◆ Stored items:
========================================================================

-- ==== Sys2Proof/Laws/KeepsDeliver.lean ====
section
/-!
SUPPORT. What each operation of Machine/Deliver.lean may change.
-/
namespace Sys2Proof.Machine
set_option linter.unusedTactic false
set_option linter.unreachableTactic false
set_option Elab.async false

theorem mgmtAnswer_keeps (w : ℕ) (f : ℕ) (kind : ℕ) (val : ℕ) (p : Sys2Proof.Packet) (bs : List ℕ) (s : Sys2Proof.Machine.State) : Keeps 0x80000 s (mgmtAnswer w f kind val p bs s) := by
  unfold mgmtAnswer
  repeat' first
    | with_reducible exact Keeps.refl _ _
    | with_reducible apply Keeps.ite
    | (with_reducible apply Keeps.next (enqueue_keeps ..)); decide +kernel
    | with_reducible apply Keeps.foldl
    | (intro _; beta_reduce)
    | split
    | dsimp only

theorem mgmtRead_keeps (w : ℕ) (f : ℕ) (p : Sys2Proof.Packet) (s : Sys2Proof.Machine.State) : Keeps 0xffffffffffffffffffffffffffffffffffffffffffffffffffffffffffffffffffffffffffffffff0000000000080014 s (mgmtRead w f p s) := by
  unfold mgmtRead
  repeat' first
    | with_reducible exact Keeps.refl _ _
    | with_reducible apply Keeps.ite
    | (with_reducible apply Keeps.next (mgmtAnswer_keeps ..)); decide +kernel
    | (with_reducible apply Keeps.next (accessError_keeps ..)); decide +kernel
    | (with_reducible apply Keeps.next (readWords_keeps ..)); decide +kernel
    | with_reducible apply Keeps.foldl
    | (intro _; beta_reduce)
    | split
    | dsimp only

theorem mgmtWrite_keeps (w : ℕ) (f : ℕ) (p : Sys2Proof.Packet) (s : Sys2Proof.Machine.State) : Keeps 0xffffffffffffffffffffffffffffffffffffffffffffffffffffffffffffffffffffffffffffffffffffffffffffffff s (mgmtWrite w f p s) := by
  unfold mgmtWrite
  repeat' first
    | with_reducible exact Keeps.refl _ _
    | with_reducible apply Keeps.ite
    | (with_reducible apply Keeps.next (mgmtAnswer_keeps ..)); decide +kernel
    | (with_reducible apply Keeps.next (accessError_keeps ..)); decide +kernel
    | (with_reducible apply Keeps.next (writeWords_keeps ..)); decide +kernel
    | with_reducible apply Keeps.foldl
    | (intro _; beta_reduce)
    | split
    | dsimp only

theorem deliverMgmt_keeps (w : ℕ) (f : ℕ) (p : Sys2Proof.Packet) (s : Sys2Proof.Machine.State) : Keeps 0xffffffffffffffffffffffffffffffffffffffffffffffffffffffffffffffffffffffffffffffffffffffffffffffff s (deliverMgmt w f p s) := by
  unfold deliverMgmt
  repeat' first
    | with_reducible exact Keeps.refl _ _
    | with_reducible apply Keeps.ite
    | (with_reducible apply Keeps.next (mgmtWrite_keeps ..)); decide +kernel
    | (with_reducible apply Keeps.next (State.emit_keeps ..)); decide +kernel
    | (with_reducible apply Keeps.next (mgmtRead_keeps ..)); decide +kernel
    | with_reducible apply Keeps.foldl
    | (intro _; beta_reduce)
    | split
    | dsimp only

theorem deliverAny_keeps (w : ℕ) (f : ℕ) (now : Sys2Proof.Packet) (ecc : Sys2Proof.Ecc) (p : Sys2Proof.Packet) (s : Sys2Proof.Machine.State) : Keeps 0xffffffffffffffffffffffffffffffffffffffffffffffffffffffffffffffffffffffffffffffffffffffffffffffff s (deliverAny w f now ecc p s) := by
  unfold deliverAny
  repeat' first
    | with_reducible exact Keeps.refl _ _
    | with_reducible apply Keeps.ite
    | (with_reducible apply Keeps.next (deliverData_keeps ..)); decide +kernel
    | (with_reducible apply Keeps.next (deliverMgmt_keeps ..)); decide +kernel
    | with_reducible apply Keeps.foldl
    | (intro _; beta_reduce)
    | split
    | dsimp only

theorem arrives_keeps (w : ℕ) (f : ℕ) (typ : ℕ) (p : Sys2Proof.Packet) (ecc : Sys2Proof.Ecc) (s : Sys2Proof.Machine.State) : Keeps 0xffffffffffffffffffffffffffffffffffffffffffffffffffffffffffffffffffffffffffffffffffffffffffffffff s (arrives w f typ p ecc s) := by
  unfold arrives
  repeat' first
    | with_reducible exact Keeps.refl _ _
    | with_reducible apply Keeps.ite
    | (with_reducible apply Keeps.next (deliverAny_keeps ..)); decide +kernel
    | (with_reducible apply arrive_keeps); decide +kernel; skip
    | with_reducible apply Keeps.foldl
    | (intro _; beta_reduce)
    | split
    | dsimp only

theorem mgmtArrives_keeps (w : ℕ) (f : ℕ) (kind : ℕ) (p : Sys2Proof.Packet) (s : Sys2Proof.Machine.State) : Keeps 0xffffffffffffffffffffffffffffffffffffffffffffffffffffffffffffffffffffffffffffffffffffffffffffffff s (mgmtArrives w f kind p s) := by
  unfold mgmtArrives
  repeat' first
    | with_reducible exact Keeps.refl _ _
    | with_reducible apply Keeps.ite
    | (with_reducible apply Keeps.next (arrives_keeps ..)); decide +kernel
    | with_reducible apply Keeps.foldl
    | (intro _; beta_reduce)
    | split
    | dsimp only

theorem answerArrives_keeps {w : ℕ} {f : ℕ} {typ : ℕ} {g : Sys2Proof.Packet → Sys2Proof.Machine.State → Sys2Proof.Machine.State} {p : Sys2Proof.Packet} {M : Nat} (hm : 0x14c004600000000000000000000000000000000000000000000000034000000000000000000000010 ||| M = M) (hg : ∀ x0 t, Keeps M t (g x0 t)) {s0 s1 : State} (h : Keeps M s0 s1) : Keeps M s0 (answerArrives w f typ g p s1) := by
  unfold answerArrives
  repeat' first
    | with_reducible exact h
    | with_reducible apply Keeps.next (hg ..) (sub_refl _)
    | with_reducible exact Keeps.refl _ _
    | with_reducible apply Keeps.ite
    | (with_reducible apply Keeps.next (dropPacket_keeps ..)); exact sub_trans (by decide +kernel) hm
    | with_reducible apply Keeps.foldl
    | (intro _; beta_reduce)
    | split
    | dsimp only

end Sys2Proof.Machine
end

========================================================================

◆ WHAT YOU NEED TO DO:
Repeat the records, every one of them, without any deviation.

◆ EXERCISE RESPONSE:
-- ==== Sys2Proof/Laws/KeepsDeliver.lean ====
section
/-!
SUPPORT. What each operation of Machine/Deliver.lean may change.
-/
namespace Sys2Proof.Machine
set_option linter.unusedTactic false
set_option linter.unreachableTactic false
set_option Elab.async false

theorem mgmtAnswer_keeps (w : ℕ) (f : ℕ) (kind : ℕ) (val : ℕ) (p : Sys2Proof.Packet) (bs : List ℕ) (s : Sys2Proof.Machine.State) : Keeps 0x80000 s (mgmtAnswer w f kind val p bs s) := by
  unfold mgmtAnswer
  repeat' first
    | with_reducible exact Keeps.refl _ _
    | with_reducible apply Keeps.ite
    | (with_reducible apply Keeps.next (enqueue_keeps ..)); decide +kernel
    | with_reducible apply Keeps.foldl
    | (intro _; beta_reduce)
    | split
    | dsimp only

theorem mgmtRead_keeps (w : ℕ) (f : ℕ) (p : Sys2Proof.Packet) (s : Sys2Proof.Machine.State) : Keeps 0xffffffffffffffffffffffffffffffffffffffffffffffffffffffffffffffffffffffffffffffff0000000000080014 s (mgmtRead w f p s) := by
  unfold mgmtRead
  repeat' first
    | with_reducible exact Keeps.refl _ _
    | with_reducible apply Keeps.ite
    | (with_reducible apply Keeps.next (mgmtAnswer_keeps ..)); decide +kernel
    | (with_reducible apply Keeps.next (accessError_keeps ..)); decide +kernel
    | (with_reducible apply Keeps.next (readWords_keeps ..)); decide +kernel
    | with_reducible apply Keeps.foldl
    | (intro _; beta_reduce)
    | split
    | dsimp only

theorem mgmtWrite_keeps (w : ℕ) (f : ℕ) (p : Sys2Proof.Packet) (s : Sys2Proof.Machine.State) : Keeps 0xffffffffffffffffffffffffffffffffffffffffffffffffffffffffffffffffffffffffffffffffffffffffffffffff s (mgmtWrite w f p s) := by
  unfold mgmtWrite
  repeat' first
    | with_reducible exact Keeps.refl _ _
    | with_reducible apply Keeps.ite
    | (with_reducible apply Keeps.next (mgmtAnswer_keeps ..)); decide +kernel
    | (with_reducible apply Keeps.next (accessError_keeps ..)); decide +kernel
    | (with_reducible apply Keeps.next (writeWords_keeps ..)); decide +kernel
    | with_reducible apply Keeps.foldl
    | (intro _; beta_reduce)
    | split
    | dsimp only

theorem deliverMgmt_keeps (w : ℕ) (f : ℕ) (p : Sys2Proof.Packet) (s : Sys2Proof.Machine.State) : Keeps 0xffffffffffffffffffffffffffffffffffffffffffffffffffffffffffffffffffffffffffffffffffffffffffffffff s (deliverMgmt w f p s) := by
  unfold deliverMgmt
  repeat' first
    | with_reducible exact Keeps.refl _ _
    | with_reducible apply Keeps.ite
    | (with_reducible apply Keeps.next (mgmtWrite_keeps ..)); decide +kernel
    | (with_reducible apply Keeps.next (State.emit_keeps ..)); decide +kernel
    | (with_reducible apply Keeps.next (mgmtRead_keeps ..)); decide +kernel
    | with_reducible apply Keeps.foldl
    | (intro _; beta_reduce)
    | split
    | dsimp only

theorem deliverAny_keeps (w : ℕ) (f : ℕ) (now : Sys2Proof.Packet) (ecc : Sys2Proof.Ecc) (p : Sys2Proof.Packet) (s : Sys2Proof.Machine.State) : Keeps 0xffffffffffffffffffffffffffffffffffffffffffffffffffffffffffffffffffffffffffffffffffffffffffffffff s (deliverAny w f now ecc p s) := by
  unfold deliverAny
  repeat' first
    | with_reducible exact Keeps.refl _ _
    | with_reducible apply Keeps.ite
    | (with_reducible apply Keeps.next (deliverData_keeps ..)); decide +kernel
    | (with_reducible apply Keeps.next (deliverMgmt_keeps ..)); decide +kernel
    | with_reducible apply Keeps.foldl
    | (intro _; beta_reduce)
    | split
    | dsimp only

theorem arrives_keeps (w : ℕ) (f : ℕ) (typ : ℕ) (p : Sys2Proof.Packet) (ecc : Sys2Proof.Ecc) (s : Sys2Proof.Machine.State) : Keeps 0xffffffffffffffffffffffffffffffffffffffffffffffffffffffffffffffffffffffffffffffffffffffffffffffff s (arrives w f typ p ecc s) := by
  unfold arrives
  repeat' first
    | with_reducible exact Keeps.refl _ _
    | with_reducible apply Keeps.ite
    | (with_reducible apply Keeps.next (deliverAny_keeps ..)); decide +kernel
    | (with_reducible apply arrive_keeps); decide +kernel; skip
    | with_reducible apply Keeps.foldl
    | (intro _; beta_reduce)
    | split
    | dsimp only

theorem mgmtArrives_keeps (w : ℕ) (f : ℕ) (kind : ℕ) (p : Sys2Proof.Packet) (s : Sys2Proof.Machine.State) : Keeps 0xffffffffffffffffffffffffffffffffffffffffffffffffffffffffffffffffffffffffffffffffffffffffffffffff s (mgmtArrives w f kind p s) := by
  unfold mgmtArrives
  repeat' first
    | with_reducible exact Keeps.refl _ _
    | with_reducible apply Keeps.ite
    | (with_reducible apply Keeps.next (arrives_keeps ..)); decide +kernel
    | with_reducible apply Keeps.foldl
    | (intro _; beta_reduce)
    | split
    | dsimp only

theorem answerArrives_keeps {w : ℕ} {f : ℕ} {typ : ℕ} {g : Sys2Proof.Packet → Sys2Proof.Machine.State → Sys2Proof.Machine.State} {p : Sys2Proof.Packet} {M : Nat} (hm : 0x14c004600000000000000000000000000000000000000000000000034000000000000000000000010 ||| M = M) (hg : ∀ x0 t, Keeps M t (g x0 t)) {s0 s1 : State} (h : Keeps M s0 s1) : Keeps M s0 (answerArrives w f typ g p s1) := by
  unfold answerArrives
  repeat' first
    | with_reducible exact h
    | with_reducible apply Keeps.next (hg ..) (sub_refl _)
    | with_reducible exact Keeps.refl _ _
    | with_reducible apply Keeps.ite
    | (with_reducible apply Keeps.next (dropPacket_keeps ..)); exact sub_trans (by decide +kernel) hm
    | with_reducible apply Keeps.foldl
    | (intro _; beta_reduce)
    | split
    | dsimp only

end Sys2Proof.Machine
end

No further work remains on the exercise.